*TASK STATEMENT*. In the entries that follow, say how many lines contain the string "index". Give no other words.

Saved data entries:
__________________________________________________

-- ==== Sys2Proof/Machine/Tree.lean ====
section
/-! DEFINITION. The tree builder: BUILD, the priority-queue merger, and RDNODE (42_tree.md). -/

namespace Sys2Proof.Machine

/-! ## The priority queue -/

/-- A key of the priority queue: a node's weight and its index, which is its insertion sequence number (R151, R152). -/
abbrev Key := Weight × NodeIx

/-- Keys compared lexicographically as unsigned numbers (R152, R155). -/
def keyLt (a b : Key) : Bool := decide (a.1 < b.1) || (a.1 == b.1 && decide (a.2 < b.2))

/-- The least of `k` and the keys `q`: `argmin_key` (R12, R150). -/
def leastKey : Key → List Key → Key
  | k, [] => k
  | k, x :: q => leastKey (if keyLt x k then x else k) q

/-- One extraction: the node with the least key and the queue without it, none from an empty queue (R150, R152). -/
def popMin : List Key → Option (Key × List Key)
  | [] => none
  | k :: q => some (leastKey k q, (k :: q).erase (leastKey k q))

/-! ## BUILD -/

/-- The leaves, one per present symbol, in ascending symbol order (R150, R151): FREQ lists the symbols with a count other
than 0, in rising order (log 9). -/
def State.leaves (s : State) : List Node := s.freq.map fun c => .leaf c.1 (c.2.setWidth 32)

/-- The queue that holds every node of `ns` under its index (R150, R151). -/
def keysOf (ns : List Node) : List Key := ns.zipIdx.map fun p => (p.1.weight, BitVec.ofNat 9 p.2)

/-- The merge loop of R150: while two nodes are queued, the first popped becomes the left child and the second the right
child of a new node with the next free index (R151, R153). The first argument bounds the merges left; n leaves need n - 1. -/
def mergeLoop : Nat → List Node → List Key → List Node × List Key
  | 0, ns, q => (ns, q)
  | fuel + 1, ns, q =>
    match popMin q with
    | none => (ns, q)
    | some (a, q₁) =>
      match popMin q₁ with
      | none => (ns, q)
      | some (b, q₂) =>
        let k : Key := (a.1 + b.1, BitVec.ofNat 9 ns.length)
        mergeLoop fuel (ns ++ [.internal k.1 a.2 b.2]) (q₂ ++ [k])

/-- The nodes of the tree over the leaves `ls` and the queue that is left (R150). -/
def buildTree (ls : List Node) : List Node × List Key := mergeLoop ls.length ls (keysOf ls)

/-- The index of the only node left in the queue (R150). An empty queue does not arise (log 18). -/
def rootOf : List Key → NodeIx
  | [] => 0
  | k :: _ => k.2

/-- NODE, TREE_VALID, NODE_COUNT and ROOT as BUILD writes them for the leaves `ls` (R150). -/
def State.installTree (s : State) (ls : List Node) : State :=
  let t := buildTree ls
  s.setTree t.1 true (BitVec.ofNat 10 t.1.length) (rootOf t.2)

/-- BUILD (R150). -/
def execBuild (s : State) : Result :=
  match s.leaves with
  | [] => raise .emptyInput s
  | l :: ls => ok (s.installTree (l :: ls))

/-! ## RDNODE -/

/-- RESULT1 of RDNODE: {LEAF, ISROOT, ...} with the symbol of a leaf or the children of an internal node (R158). -/
def nodeInfo (isroot : Bool) : Node → Word
  | .leaf sym _ => 1#1 ++ BitVec.ofBool isroot ++ 0#22 ++ sym
  | .internal _ l r => 0#1 ++ BitVec.ofBool isroot ++ 0#5 ++ r ++ 0#7 ++ l

/-- RDNODE i (R158); NO_TREE is checked before NODE_RANGE (R236). -/
def execRdnode (i : NodeIx) (s : State) : Result :=
  if s.treeValid = false then raise .noTree s
  else if s.nodeCount.toNat ≤ i.toNat then raise .nodeRange s
  else ok (s.setResults (s.nodeAt i).weight (nodeInfo (i == s.root) (s.nodeAt i)))

end Sys2Proof.Machine
end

__________________________________________________

*ANSWER BOX*. 4